In this repository you can find the RAW Rn data collected in Bogotá, Colombia and the codes, written in Python
pogramming language (.ipynb), that were used to analyse the RC data retrieved in the context of the publication Indoor 222Rn Modeling in Data-Scarce Regions: An Interactive Dashboard Approach for Bogotá, Colombia. Additionally, a dashboard was created to make the interaction with the data more user friendly and to facilitate the replicability of this type of studies in other study areas. Further information about the dashboard source code and functionality can be found here.

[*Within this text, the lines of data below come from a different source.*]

/-- R135: a pair that is not the last gives its byte. -/
theorem strip_cons_cons (a b : Byte) {e : List Byte} (he : e ≠ []) : strip (a :: b :: e) = b :: strip e := by
  cases e with
  | nil => exact absurd rfl he
  | cons c e => rfl

/-- R135: the pairs give the frame back, and the last pair its second byte. -/
theorem strip_encPairs_append (i : BitVec 6) (f : List Byte) (m k : Byte) :
    strip (encPairs i f ++ [m, k]) = f ++ [k] := by
  induction f generalizing i with
  | nil => rfl
  | cons b f ih => rw [encPairs, List.cons_append, List.cons_append, strip_cons_cons _ _ (by simp), ih, List.cons_append]

/-! ## `prefixByte` and `endByte` as numbers -/

/-- R90: `prefixByte` of an index without a wrap. -/
theorem prefixByte_ofNat (hn : n < 64) : prefixByte (BitVec.ofNat 6 n) = BitVec.ofNat 8 (0x80 + n) := by
  rw [prefixByte]; bv_omega

/-- R91: `endByte` of a length without a wrap. -/
theorem endByte_ofNat (hn : n < 64) : endByte (BitVec.ofNat 6 n) = BitVec.ofNat 8 (0x40 + n) := by
  rw [endByte]; bv_omega

/-! ## The encoding -/

/-- R130, R132: the encoding of a frame of 7 to 63 bytes. -/
theorem enc_eq_some (hmin : 7 ≤ f.length) (hmax : f.length ≤ 63) :
    enc f = some (encPairs 0 f ++ [BitVec.ofNat 8 (0x40 + f.length), cs f]) := by
  rw [enc, if_neg (by simp only [txMin]; omega), if_neg (by simp only [txMax]; omega), endByte_ofNat (by omega)]

/-- Settles O21: the pairs come first and are known one by one, then the end marker and the checksum. -/
theorem encodingByteByByte : Obligations.EncodingByteByByte := by
  intro f hmin hmax
  refine ⟨_, enc_eq_some hmin hmax, ?length, ?pairs, ?marker, ?checksum, strip_encPairs_append 0 f _ _⟩
  case length => simp
  case pairs =>
    intro i hi
    obtain ⟨hprefix, hbyte⟩ := getElem?_encPairs 0 hi
    have hidx : (0 : BitVec 6) + BitVec.ofNat 6 i = BitVec.ofNat 6 i := BitVec.zero_add _
    rw [hidx, prefixByte_ofNat (by omega)] at hprefix
    rw [List.getElem?_append_left (by simp; omega), List.getElem?_append_left (by simp; omega)]
    exact ⟨hprefix, hbyte⟩
  case marker => simp
  case checksum => simp

end Sys2Proof.Machine
end

section
/-! PROOFS. R164: `link_state` gates nothing. `forgetLink` goes through every operation that a line is built from; a write of
`link_state` is what it forgets. So every line commutes with it, but for the six that write `link_state`, and these do once
both sides are forgotten. -/

namespace Sys2Proof.Machine

variable {s : State}

/-! ## What `forgetLink` leaves of a state -/

@[simp] theorem forgetLink_seq (s : State) : (forgetLink s).seq = s.seq := rfl
@[simp] theorem forgetLink_busy (s : State) : (forgetLink s).busy = s.busy := rfl
@[simp] theorem forgetLink_acc (s : State) : (forgetLink s).acc = s.acc := rfl
@[simp] theorem forgetLink_isOpen (s : State) : (forgetLink s).isOpen = s.isOpen := rfl

/-- What is forgotten once stays forgotten. -/
@[simp] theorem forgetLink_forgetLink (s : State) : forgetLink (forgetLink s) = forgetLink s := by
  simp [forgetLink]

/-- R205: the event of a write of `link_state` is forgotten. -/
@[simp] theorem filter_linkEvent (v w : LinkState) : (linkEvent v w).filter (fun e => !e.isLink) = [] := by
  unfold linkEvent
  split <;> rfl

/-- R163: a write of `link_state` is forgotten. -/
@[simp] theorem forgetLink_setLink (v : LinkState) (s : State) : forgetLink (setLink v s) = forgetLink s := by
  simp [setLink_record, forgetLink]

/-! ## The operations on the state -/

/-- R205: of the events only those of `link_state` are forgotten. -/
@[simp] theorem forgetLink_emit (e : Event) (s : State) :
    forgetLink (emit e s) = if e.isLink then forgetLink s else emit e (forgetLink s) := by
  cases he : e.isLink <;> simp [forgetLink, emit, he]

@[simp] theorem forgetLink_goto (l : Label) (s : State) : forgetLink (goto l s) = goto l (forgetLink s) := rfl

@[simp] theorem forgetLink_returnSub (ok : Bool) (c : ResCode) (l : Label) (s : State) :
    forgetLink (returnSub ok c l s) = returnSub ok c l (forgetLink s) := rfl

@[simp] theorem forgetLink_decodeFail (c : ResCode) (s : State) :
    forgetLink (decodeFail c s) = decodeFail c (forgetLink s) := rfl

@[simp] theorem forgetLink_twrite (b : Byte) (s : State) : forgetLink (twrite b s) = twrite b (forgetLink s) :=
  forgetLink_emit _ _

@[simp] theorem forgetLink_tconfigure (p : LineParams) (s : State) :
    forgetLink (tconfigure p s) = tconfigure p (forgetLink s) :=
  forgetLink_emit _ _

@[simp] theorem forgetLink_tflush (T : TimeLabel) (s : State) : forgetLink (tflush T s) = tflush T (forgetLink s) := by
  unfold tflush
  cases hp : s.flushPlan <;> simp only [forgetLink, hp] <;> exact forgetLink_emit _ _

@[simp] theorem forgetLink_finish (ok : Bool) (c : ResCode) (s : State) :
    forgetLink (finish ok c s) = finish ok c (forgetLink s) :=
  forgetLink_emit _ _

@[simp] theorem forgetLink_endReset (ok : Bool) (c : ResCode) (s : State) :
    forgetLink (endReset ok c s) = endReset ok c (forgetLink s) := by
  unfold endReset
  simp only [apply_ite forgetLink, forgetLink_finish, forgetLink_returnSub]
  rfl

@[simp] theorem forgetLink_endSetaddr (ok : Bool) (c : ResCode) (s : State) :
    forgetLink (endSetaddr ok c s) = endSetaddr ok c (forgetLink s) := by
  unfold endSetaddr
  simp only [apply_ite forgetLink, forgetLink_finish, forgetLink_returnSub]
  rfl

@[simp] theorem forgetLink_endChkstate (ok : Bool) (c : ResCode) (s : State) :
    forgetLink (endChkstate ok c s) = endChkstate ok c (forgetLink s) := by
  unfold endChkstate
  simp only [apply_ite forgetLink, forgetLink_finish, forgetLink_returnSub, forgetLink_goto]
  rfl

@[simp] theorem forgetLink_onEntry (op : HostOp) (s : State) : forgetLink (onEntry op s) = forgetLink s := by
  cases op <;> simp [onEntry]

/-- R25, R143, R147: the start of an operation, whose entry may write `link_state`. -/
theorem forgetLink_startOp (op : HostOp) (s : State) :
    forgetLink (startOp op s) = forgetLink (startOp op (forgetLink s)) := by
  simp only [startOp, forgetLink_onEntry]
  simp [emit, forgetLink, Event.isLink]

/-! ## The shapes of a line -/

@[simp] theorem outcomeUpTo_next (f : State → State) (s : State) : outcomeUpTo f (.next s) = .next (f s) := rfl

/-- A line that ends in the same state. -/
theorem next_forgetLink {u v : State} (h : forgetLink u = v) :
    outcomeUpTo forgetLink (.next u) = .next v := congrArg Host.Outcome.next h

/-- A line that tests `c`. -/
theorem ite_forgetLink (c : Bool) {r₁ r₂ r₁' r₂' : Result} (h₁ : outcomeUpTo forgetLink r₁ = r₁')
    (h₂ : outcomeUpTo forgetLink r₂ = r₂') :
    outcomeUpTo forgetLink (if c then r₁ else r₂) = if c then r₁' else r₂' := by
  cases c <;> assumption

/-- A request is refused or made alike. -/
theorem whenOpen_forgetLink (s : State) (r : Result) :
    outcomeUpTo forgetLink (whenOpen s r) = whenOpen (forgetLink s) (outcomeUpTo forgetLink r) :=
  apply_ite (outcomeUpTo forgetLink) _ _ _

/-- A line that sends. -/
theorem send_forgetLink (b : Byte) (l : Label) (s : State) :
    outcomeUpTo forgetLink (send b l s) = send b l (forgetLink s) := by
  simp [send, whenOpen_forgetLink]

/-- A line that reads, if it goes on alike with either answer. -/
theorem readByte_forgetLink (T : TimeLabel) {onT : State → Result} {onB : Byte → State → Result}
    (hT : ∀ u, outcomeUpTo forgetLink (onT u) = onT (forgetLink u))
    (hB : ∀ b u, outcomeUpTo forgetLink (onB b u) = onB b (forgetLink u)) (s : State) :
    outcomeUpTo forgetLink (readByte T s onT onB) = readByte T (forgetLink s) onT onB := by
  cases ho : s.isOpen with
  | false => rw [readByte, whenOpen_closed _ ho, readByte, whenOpen_closed _ (by exact ho)]; rfl
  | true =>
    rcases answer_cases s.rxStream with ⟨r, hr⟩ | ⟨b, r, hr⟩
    · rw [readByte_timeout ho hr, hT, readByte_timeout (s := forgetLink s) ho hr]
      simp [forgetLink, Event.isLink]
    · rw [readByte_byte ho hr, hB, readByte_byte (s := forgetLink s) ho hr]
      simp [forgetLink, Event.isLink]

/-- A line that pushes, if it goes on alike. -/
theorem orFault_push_forgetLink (v : Byte) {k : State → Result}
    (hk : ∀ u, outcomeUpTo forgetLink (k u) = k (forgetLink u)) (s : State) :
    outcomeUpTo forgetLink (orFault (push v s) k) = orFault (push v (forgetLink s)) k := by
  by_cases hl : s.rxLen.toNat < rxMax
  · rw [push_ok hl, push_ok (s := forgetLink s) hl]; exact hk _
  · simp [push, hl, orFault, outcomeUpTo, forgetLink]

/-- A line that reads `TXB`, if it goes on alike. -/
theorem orFault_readTxb_forgetLink (i : Nat) {k : Byte → State → Result}
    (hk : ∀ b u, outcomeUpTo forgetLink (k b u) = k b (forgetLink u)) (s : State) :
    outcomeUpTo forgetLink (orFault (readTxb i s) fun b => k b s) =
      orFault (readTxb i (forgetLink s)) fun b => k b (forgetLink s) := by
  by_cases hi : i < txMax
  · rw [readTxb_ok hi, readTxb_ok hi]; exact hk _ _
  · simp [readTxb, hi, orFault, outcomeUpTo]

/-- R31: a line that leaves its answer in the latch. -/
theorem readLatched_forgetLink (T : TimeLabel) (l : Label) (s : State) :
    outcomeUpTo forgetLink (readLatched T l s) = readLatched T l (forgetLink s) :=
  readByte_forgetLink T (fun _ => rfl) (fun _ _ => rfl) s

/-- R59: the two reads of a pair. -/
theorem readEchoFirst_forgetLink (second cmp : Label) (s : State) :
    outcomeUpTo forgetLink (readEchoFirst second cmp s) = readEchoFirst second cmp (forgetLink s) :=
  readByte_forgetLink .tShort (fun _ => rfl) (fun _ _ => rfl) s

theorem readEchoSecond_forgetLink (cmp : Label) (s : State) :
    outcomeUpTo forgetLink (readEchoSecond cmp s) = readEchoSecond cmp (forgetLink s) :=
  readByte_forgetLink .tShort (fun _ => rfl) (fun _ _ => rfl) s

/-- R123: a read of `DECODE`. -/
theorem readOrFail_forgetLink {onB : Byte → State → Result}
    (hB : ∀ b u, outcomeUpTo forgetLink (onB b u) = onB b (forgetLink u)) (s : State) :
    outcomeUpTo forgetLink (readOrFail s onB) = readOrFail (forgetLink s) onB :=
  readByte_forgetLink .tShort (fun _ => rfl) hB s

/-- R120: the byte of a counted loop of `DECODE`. -/
theorem pushCounted_forgetLink (b : Byte) (again after : Label) (s : State) :
    outcomeUpTo forgetLink (pushCounted b again after s) = pushCounted b again after (forgetLink s) :=
  orFault_push_forgetLink b (fun _ => rfl) s

/-- R124: the length byte of a `DECODE`. -/
theorem takeLength_forgetLink (b : Byte) (s : State) :
    outcomeUpTo forgetLink (orFault (push b s) fun t => .next (goto .decPay { t with cnt := payloadCount b })) =
      orFault (push b (forgetLink s)) fun t => .next (goto .decPay { t with cnt := payloadCount b }) :=
  orFault_push_forgetLink b (fun _ => rfl) s

/-- R122: the first byte of a `DECODE`, by its class. -/
theorem lineDecCls_forgetLink (s : State) : outcomeUpTo forgetLink (lineDecCls s) = lineDecCls (forgetLink s) := by
  have hrxb : (forgetLink s).rxb = s.rxb := rfl
  unfold lineDecCls
  rw [hrxb]
  cases classify s.rxb
  case ctrl => exact orFault_push_forgetLink s.rxb (fun _ => rfl) s
  all_goals rfl

/-- R113, R114: the loop line of `CSUM` and `VERIFY`. -/
theorem foldLoop_forgetLink (loop done : Label) (s : State) :
    outcomeUpTo forgetLink (foldLoop loop done s) = foldLoop loop done (forgetLink s) :=
  ite_forgetLink (moreToSend s)
    (orFault_readTxb_forgetLink s.idx.toNat (k := fun b u => .next (goto loop { csAbsorb b u with idx := u.idx + 1 }))
      (fun _ _ => rfl) s)
    rfl

/-- R174: the line of `WRITE` that sends a frame byte. -/
theorem sendData_forgetLink (d : Byte) (s : State) :
    outcomeUpTo forgetLink (sendData d s) = sendData d (forgetLink s) := by
  simp [sendData, whenOpen_forgetLink, moreToSend, csAbsorb, twrite, emit, forgetLink, goto, Event.isLink]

The repository is divided three jupyter notebooks and four data folders.
-
Folders:
-
Dataset for fitting
Folder with the Raw data (
Raw_Results_LR115.xlsx
) used in Data distribution.ipynb and the dataset with dependent and independent variables used for fitting the regression models (Processed_DataFrame.csv
). -
Dataset for regression
Folder with the cadaster data to which the regression will be applied. This dataset must have the same independent variables than the dataset used for fitting the model. In the repository this data is zipped for storage purposes. When the
Multivariate analysis.ipynb
is ran the dataset is unzipped. -
Figures
Folder with all of the figures created in the Data distribution.ipynb and Multivariate analysis.ipynb.
-
Regression results
This folder contains the results of regressions created in the Multivariate analysis notebook.
-
-
Notebooks
-
Data distribution.ipynb
Jupyter notebook with basic statistical analysis of the raw RC data (Raw_Results_LR115.xlsx).
-
Multivariate anlysis.ipynb
Jupyter notebook with:
- Multivariate analysis of the processed dataset (Processed_DataFrame.csv) [correlation matrix, PCA, etc.]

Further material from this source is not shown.